Supplied data START

-- ==== Sys2Proof/Tests/Slice0.lean ====
section
/-! SUPPORT. The model's own tests: well-formedness, decoding, single steps, commands, and a witness for the hypotheses
of every statement. Expected values are those of spec/95_test_vectors.md (cited by vector), of the encodings of R65, or
worked out by hand from the cited rule. -/

namespace Sys2Proof.Tests

-- The tests are checked one after another: many kernel evaluations at once take a thread's memory each.
set_option Elab.async false

open Sys2Proof.Machine Sys2Proof.Claims

/-! ## Helpers -/

/-- The vectors' base state with a word at 0x200. -/
def base (w : Nat) : State := State.reset.withFetchWord 16 w

/-- Registers set. -/
def State.withV (s : State) (regs : List (Reg × Byte)) : State := regs.foldl (fun s p => s.setV p.1 p.2) s

/-- Bytes put into memory from an address upward. -/
def State.withBytes (s : State) (a : Nat) : List Byte → State
  | [] => s
  | b :: bs => State.withBytes (s.setMem a b) (a + 1) bs

/-- Keys pressed. -/
def State.withKeys (s : State) (ks : List Key) : State :=
  { s with keys := ks.foldl (fun l k => l.set k.val true) s.keys }

/-- Cells lit. -/
def State.withLit (s : State) (cells : List (Fin 2048)) : State :=
  { s with fb := cells.foldl (fun f k => f.set k.val true) s.fb }

/-- The state a result leaves. -/
def left (s : State) : Result → State
  | .next t => t
  | .fault f => f.after
  | .refused _ => s

/-- The state one step leaves. -/
def after (s : State) : State := left s (step s)

/-- The error of one step, none for ok. -/
def errorOf (s : State) : Option Error :=
  match step s with
  | .next _ => none
  | .fault f => some f.error
  | .refused _ => none

/-- The step goes on. -/
def goesOn (s : State) : Bool :=
  match step s with
  | .next _ => true
  | .fault _ => false
  | .refused _ => false

/-- The positions of the true entries of a list, counted from `k`. -/
def litFrom : Nat → List Bool → List Nat
  | _, [] => []
  | k, true :: bs => k :: litFrom (k + 1) bs
  | k, false :: bs => litFrom (k + 1) bs

/-- The lit cells, in order. -/
def lit (s : State) : List Nat := litFrom 0 s.fb.toList

/-! ## Well-formedness: an ill-formed term for each check -/

theorem test_wf_field_x : (fieldX 15).fits = true ∧ (fieldX 16).fits = false := by decide
theorem test_wf_field_y : (fieldY 15).fits = true ∧ (fieldY 16).fits = false := by decide
theorem test_wf_field_n : (fieldN 15).fits = true ∧ (fieldN 16).fits = false := by decide
theorem test_wf_field_nn : (fieldNN 255).fits = true ∧ (fieldNN 256).fits = false := by decide
theorem test_wf_field_nnn : (fieldNNN 4095).fits = true ∧ (fieldNNN 4096).fits = false := by decide

/-- One word of each class R66 rejects. -/
theorem test_wf_words_refused :
    wordWellFormed 0x0001 = false ∧ wordWellFormed 0x00E1 = false ∧ wordWellFormed 0x0100 = false ∧
    wordWellFormed 0x5121 = false ∧ wordWellFormed 0x8128 = false ∧ wordWellFormed 0x812F = false ∧
    wordWellFormed 0x9121 = false ∧ wordWellFormed 0xE19F = false ∧ wordWellFormed 0xF100 = false ∧
    wordWellFormed 0xFFFF = false := by decide +kernel

theorem test_wf_command_setkey :
    (Command.setKey 15 true).wellFormed = true ∧ (Command.setKey 16 true).wellFormed = false := by decide

theorem test_wf_command_load :
    (Command.load (List.replicate 3584 1)).wellFormed = true ∧
    (Command.load (List.replicate 3585 1)).wellFormed = false := by
  constructor <;> (rw [Command.wellFormed, List.length_replicate]; decide)

/-! ## Decoding: words written out from R65 -/

theorem test_decode_fixed :
    decodeWord 0b0000000000000000 = .ok .nop ∧ decodeWord 0b0000000011100000 = .ok .cls ∧
    decodeWord 0b0000000011101110 = .ok .ret := by decide +kernel

theorem test_decode_jumps :
    decodeWord 0b0001101010111100 = .ok (.jp 0xABC) ∧ decodeWord 0x2FFE = .ok (.call 0xFFE) ∧
    decodeWord 0xB301 = .ok (.jpV0 0x301) := by decide +kernel

theorem test_decode_skips :
    decodeWord 0b0011001101000010 = .ok (.seImm 3 0x42) ∧ decodeWord 0x4C80 = .ok (.sneImm 12 0x80) ∧
    decodeWord 0x5120 = .ok (.seReg 1 2) ∧ decodeWord 0x9F30 = .ok (.sneReg 15 3) := by decide +kernel

theorem test_decode_immediates :
    decodeWord 0b0110101000101111 = .ok (.ldImm 10 0x2F) ∧ decodeWord 0x7102 = .ok (.addImm 1 2) ∧
    decodeWord 0xC10F = .ok (.rnd 1 0x0F) := by decide +kernel

theorem test_decode_alu :
    decodeWord 0x8120 = .ok (.ldReg 1 2) ∧ decodeWord 0x8121 = .ok (.orReg 1 2) ∧
    decodeWord 0x8122 = .ok (.andReg 1 2) ∧ decodeWord 0x8123 = .ok (.xorReg 1 2) ∧
    decodeWord 0b1000000100100100 = .ok (.addReg 1 2) ∧ decodeWord 0x8125 = .ok (.subReg 1 2) ∧
    decodeWord 0x8126 = .ok (.shr 1 2) ∧ decodeWord 0x8127 = .ok (.subnReg 1 2) ∧
    decodeWord 0x812E = .ok (.shl 1 2) := by decide +kernel

theorem test_decode_index :
    decodeWord 0b1010001100000001 = .ok (.ldI 0x301) ∧ decodeWord 0xF21E = .ok (.addI 2) ∧
    decodeWord 0xF329 = .ok (.ldF 3) ∧ decodeWord 0xF533 = .ok (.ldB 5) ∧
    decodeWord 0xF255 = .ok (.storeRegs 2) ∧ decodeWord 0xF265 = .ok (.loadRegs 2) := by decide +kernel

theorem test_decode_display : decodeWord 0b1101000100100011 = .ok (.drw 1 2 3) := by decide +kernel

theorem test_decode_keys_timers :
    decodeWord 0b1110000110011110 = .ok (.skp 1) ∧ decodeWord 0xE2A1 = .ok (.sknp 2) ∧
    decodeWord 0xF307 = .ok (.ldVxDt 3) ∧ decodeWord 0xF40A = .ok (.ldVxK 4) ∧
    decodeWord 0xF515 = .ok (.ldDtVx 5) ∧ decodeWord 0xF618 = .ok (.ldStVx 6) := by decide +kernel

/-- V-ERR-1 to V-ERR-8, V-ERR-21 to V-ERR-23. -/
theorem test_decode_refuses :
    [0x0001, 0x00E1, 0x5121, 0x8128, 0x9121, 0xE19F, 0xF100, 0xFFFF, 0x0100, 0x8129, 0x812F].all
      (fun w => decide (decodeWord w = .error (.unknownOpcode w))) = true := by decide +kernel

/-- High byte first, and the rest of the bytes is left over (R60). -/
theorem test_decode_bytes :
    decode [0x1A, 0xBC, 0xFF] = .ok (.jp 0xABC, [0xFF]) ∧ decode [0x1A] = .error .truncated ∧
    decodeTableWord 16 0x1ABC = some (.jp 0xABC) ∧ decodeTableWord 16 0x5121 = none := by decide +kernel

/-! ## Single steps: control flow -/

/-- V-CF-1. -/
theorem test_nop : (after (base 0x0000)).pc = 0x202 ∧ goesOn (base 0x0000) = true := by decide +kernel

/-- V-CF-7. -/
theorem test_ret_pops_newest :
    let s := { base 0x00EE with sp := 16, stack := (State.reset.stack.set 15 0x0ABC).set 14 0x0111 }
    (after s).pc = 0xABC ∧ (after s).sp = 15 ∧ (after s).stack[15] = 0x0ABC := by decide +kernel

/-- V-ERR-10. -/
theorem test_ret_underflow :
    errorOf (base 0x00EE) = some .stackUnderflow ∧ (after (base 0x00EE)).pc = 0x202 := by decide +kernel

/-- V-CF-2, V-CF-4. -/
theorem test_jp : (after (base 0x1ABC)).pc = 0xABC ∧ errorOf (after (base 0x1FFF)) = some .memoryOutOfBounds := by
  decide +kernel

/-- V-CF-5, V-CF-8. -/
theorem test_call :
    (after (base 0x2300)).pc = 0x300 ∧ (after (base 0x2300)).stack[0] = 0x202 ∧ (after (base 0x2300)).sp = 1 ∧
    (after { base 0x2FFF with sp := 15 }).stack[15] = 0x202 ∧ (after { base 0x2FFF with sp := 15 }).sp = 16 := by
  decide +kernel

/-- V-ERR-11. -/
theorem test_call_overflow :
    let s := { base 0x2300 with sp := 16, stack := State.reset.stack.set 15 0x0222 }
    errorOf s = some .stackOverflow ∧ (after s).pc = 0x202 ∧ (after s).sp = 16 ∧ (after s).stack[15] = 0x0222 := by
  decide +kernel

/-- V-CF-9, V-CF-10. -/
theorem test_se_imm :
    (after (State.withV (base 0x3342) [(3, 0x42)])).pc = 0x204 ∧
    (after (State.withV (base 0x3343) [(3, 0x42)])).pc = 0x202 := by decide +kernel

/-- V-CF-11, V-CF-12. -/
theorem test_sne_imm :
    (after (State.withV (base 0x4342) [(3, 0x42)])).pc = 0x202 ∧
    (after (State.withV (base 0x4343) [(3, 0x42)])).pc = 0x204 := by decide +kernel

/-- V-CF-13, V-CF-14. -/
theorem test_se_reg :
    (after (State.withV (base 0x5120) [(1, 7), (2, 7)])).pc = 0x204 ∧
    (after (State.withV (base 0x5120) [(1, 7), (2, 8)])).pc = 0x202 := by decide +kernel

/-- V-CF-16, V-CF-17. -/
theorem test_sne_reg :
    (after (State.withV (base 0x9120) [(1, 7), (2, 8)])).pc = 0x204 ∧
    (after (State.withV (base 0x9120) [(1, 7), (2, 7)])).pc = 0x202 := by decide +kernel

/-- V-CF-21: the skipped word is not fetched. -/
theorem test_skip_at_top :
    let s := State.withBytes { State.reset with pc := 0xFFE } 0xFFE [0x30, 0x00]
    goesOn s = true ∧ (after s).pc = 0x1002 := by decide +kernel

/-- V-CF-19, V-CF-20. -/
theorem test_jp_v0 :
    (after (State.withV (base 0xB300) [(0, 4)])).pc = 0x304 ∧
    (after (State.withV (base 0xBFFF) [(0, 0xFF)])).pc = 0x10FE := by decide +kernel

/-! ## Single steps: registers and arithmetic -/

/-- V-ALU-1, V-ALU-4. -/
theorem test_loads :
    (after (base 0x6AFF)).getV 10 = 0xFF ∧ (after (State.withV (base 0x8120) [(2, 0x55)])).getV 1 = 0x55 := by
  decide +kernel

/-- V-ALU-2, V-ALU-3. -/
theorem test_add_imm :
    (let t := after (State.withV (base 0x7102) [(1, 0xFF), (15, 7)]); t.getV 1 = 1 ∧ t.getV 15 = 7) ∧
    (after (State.withV (base 0x7F01) [(15, 0xFF)])).getV 15 = 0 := by decide +kernel

/-- V-ALU-5, V-ALU-6, V-ALU-7. -/
theorem test_logic :
    (let t := after (State.withV (base 0x8121) [(1, 0xF0), (2, 0x0F), (15, 9)]); t.getV 1 = 0xFF ∧ t.getV 15 = 9) ∧
    (let t := after (State.withV (base 0x8122) [(1, 0xF0), (2, 0x3C), (15, 9)]); t.getV 1 = 0x30 ∧ t.getV 15 = 9) ∧
    (let t := after (State.withV (base 0x8123) [(1, 0xF0), (2, 0x3C), (15, 9)]); t.getV 1 = 0xCC ∧ t.getV 15 = 9) := by
  decide +kernel

/-- V-ALU-9, V-ALU-10. -/
theorem test_add_carry :
    (let t := after (State.withV (base 0x8124) [(1, 0xFF), (2, 1)]); t.getV 1 = 0 ∧ t.getV 15 = 1) ∧
    (let t := after (State.withV (base 0x8124) [(1, 0x80), (2, 0x7F), (15, 1)]); t.getV 1 = 0xFF ∧ t.getV 15 = 0) := by
  decide +kernel

/-- V-ALU-26, V-ALU-27: VF as destination and as source. -/
theorem test_add_vf :
    (after (State.withV (base 0x8F14) [(15, 0xF0), (1, 0x20)])).getV 15 = 1 ∧
    (let t := after (State.withV (base 0x81F4) [(1, 0xFF), (15, 2)]); t.getV 1 = 1 ∧ t.getV 15 = 1) := by
  decide +kernel

/-- V-ALU-12, V-ALU-13. -/
theorem test_sub :
    (let t := after (State.withV (base 0x8125) [(1, 0x10), (2, 0x10)]); t.getV 1 = 0 ∧ t.getV 15 = 1) ∧
    (let t := after (State.withV (base 0x8125) [(1, 0x10), (2, 0x30), (15, 1)]); t.getV 1 = 0xE0 ∧ t.getV 15 = 0) := by
  decide +kernel

/-- V-ALU-23, V-ALU-24. -/
theorem test_subn :
    (let t := after (State.withV (base 0x8127) [(1, 0x10), (2, 0x30)]); t.getV 1 = 0x20 ∧ t.getV 15 = 1) ∧
    (let t := after (State.withV (base 0x8127) [(1, 0x30), (2, 0x10), (15, 1)]); t.getV 1 = 0xE0 ∧ t.getV 15 = 0) := by
  decide +kernel

/-- V-ALU-15, V-ALU-17. -/
theorem test_shr :
    (let t := after (State.withV (base 0x8126) [(1, 5), (2, 0xFF)]); t.getV 1 = 2 ∧ t.getV 15 = 1) ∧
    (after (State.withV (base 0x8F26) [(15, 6)])).getV 15 = 0 := by decide +kernel

/-- V-ALU-19, V-ALU-21. -/
theorem test_shl :
    (let t := after (State.withV (base 0x812E) [(1, 0x81)]); t.getV 1 = 2 ∧ t.getV 15 = 1) ∧
    (after (State.withV (base 0x8F2E) [(15, 0x41)])).getV 15 = 0 := by decide +kernel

Supplied data END

Reproduce verbatim only the segment of the listing bounded by the line containing "theorem test_wf_field_nnn : (fieldNNN" and the line containing "wordWellFormed 0xFFFF = false", with both boundary lines included.

■ **Task solution**
theorem test_wf_field_nnn : (fieldNNN 4095).fits = true ∧ (fieldNNN 4096).fits = false := by decide

/-- One word of each class R66 rejects. -/
theorem test_wf_words_refused :
    wordWellFormed 0x0001 = false ∧ wordWellFormed 0x00E1 = false ∧ wordWellFormed 0x0100 = false ∧
    wordWellFormed 0x5121 = false ∧ wordWellFormed 0x8128 = false ∧ wordWellFormed 0x812F = false ∧
    wordWellFormed 0x9121 = false ∧ wordWellFormed 0xE19F = false ∧ wordWellFormed 0xF100 = false ∧
    wordWellFormed 0xFFFF = false := by decide +kernel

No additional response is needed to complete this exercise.